▶

/-- A STOPPED source with its timer IDLE, R152. -/
def Source.stopped : Source := { playing := none, hold := Timer.idle }

/-- A lamp record, Table 9-3. -/
structure Lamp where
  start : Int
  target : Int
  fade : Nat
  elapsed : Nat
  deferred : Bool
deriving DecidableEq, Repr

/-- A lamp record at GO, R145. -/
def Lamp.dark : Lamp := { start := 0, target := 0, fade := 0, elapsed := 0, deferred := false }

/-- A lamp of the strip with its record. -/
structure LampRow where
  id : PointId
  lamp : Lamp
deriving DecidableEq, Repr

/-- A zone's supply machine, R156 and Table 9-7. -/
structure Supply where
  state : SupplyState
  awaiting : List PointId
  offDelay : Timer
deriving DecidableEq, Repr

/-- A supply machine at GO, R157. -/
def Supply.start : Supply := { state := .off, awaiting := [], offDelay := Timer.idle }

/-- An input line: the pin, whether its stability interval runs, the debounced level, and the latch, clear or set
with the action it holds (Table 10-3, R174, R175; log 35). -/
structure InputLine where
  level : Level
  settling : Bool
  debounced : Level
  latch : Option Action
deriving DecidableEq, Repr

/-- Line `i` at the release of the reset pin: the debounced level is the pin's, without a transition, and the latch is
clear (R174, R178). -/
def InputLine.sampled (lines : BitVec 8) (i : Fin 8) : InputLine :=
  let v : Level := if lines.getLsb i then .high else .low
  { level := v, settling := false, debounced := v, latch := none }

/-! ### The state -/

/-- The state of the part and the queue of commands that wait for it. -/
structure State where
  pending : List Instr
  trunkAddr : Byte
  runState : RunState
  silence : Timer
  protocolError : Bool
  trunkCrc : Nat
  tx : TrunkTx
  latched : Latched
  noticeSeq : Byte
  upstream : List UpEntry
  overrun : Nat
  clamps : Nat
  echoes : List PendEntry
  segs : Vector Segment 4
  banks : Vector Bank 2
  load : Option LoadCtx
  active : Option (Fin 2)
  table : List StatusRow
  zones : Vector Zone 8
  outdoor : Outdoor
  capacity : Option Nat
  priority : List (Fin 8)
  covers : Vector Cover 6
  palette : Palette
  loops : Vector Loop 4
  sourceA : Source
  sourceB : Source
  split : Nat
  lamps : List LampRow
  supplies : Vector (Option Supply) 8
  mode : Option Mode
  dormantPending : Bool
  watch : Timer
  inputs : Vector InputLine 8
  freeCount : Nat
deriving DecidableEq, Repr

/-- The spec names nothing that stops the part, so no meaning faults today. -/
inductive Fault
  /-- Raised by no meaning; kept so that the type is inhabited. Safe: a stop proves no false claim. -/
  | noneNamed
deriving DecidableEq, Repr

/-- Why the model has no meaning for a command. -/
inductive Refusal
  /-- Raised by an arm of exec whose command has no meaning yet; no arm is in that case now. Safe. -/
  | notModelled (mnemonic : String)
deriving DecidableEq, Repr

/-- The state after a power-on with the strap pins at `straps` and the input pins at `lines`, with `pending` still
waiting (R179; each chapter's power-on values). The free-value counter runs on. -/
def State.atPowerOn (straps : BitVec 4) (lines : BitVec 8) (pending : List Instr) (freeCount : Nat) : State :=
  { pending := pending
    trunkAddr := straps.zeroExtend 8 + 1
    runState := .bypass
    silence := Timer.idle
    protocolError := false
    trunkCrc := 0
    tx := .hunting
    latched := Latched.none
    noticeSeq := 0
    upstream := []
    overrun := 0
    clamps := 0
    echoes := []
    segs := Vector.replicate 4 Segment.blank
    banks := Vector.replicate 2 Bank.blank
    load := none
    active := none
    table := []
    zones := Vector.replicate 8 Zone.start
    outdoor := Outdoor.blank
    capacity := none
    priority := []
    covers := Vector.replicate 6 Cover.blank
    palette := Palette.dark
    loops := Vector.replicate 4 Loop.blank
    sourceA := Source.stopped
    sourceB := Source.stopped
    split := 96
    lamps := []
    supplies := Vector.replicate 8 none
    mode := none
    dormantPending := false
    watch := Timer.idle
    inputs := #v[InputLine.sampled lines 0, InputLine.sampled lines 1, InputLine.sampled lines 2,
      InputLine.sampled lines 3, InputLine.sampled lines 4, InputLine.sampled lines 5, InputLine.sampled lines 6,
      InputLine.sampled lines 7]
    freeCount := freeCount }

/-- The part right after reset. The strap pins and the input pins are outside the part: all low here (DESIGN CHOICE,
log 5); POWER_ON samples them. -/
def State.reset : State := State.atPowerOn 0 0 [] 0

end Sys2Proof.Machine
end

◀

Search the records above for the string "dormantPending". Report each line that has it.

» **SOLUTION TO THE EXERCISE**
  dormantPending : Bool
    dormantPending := false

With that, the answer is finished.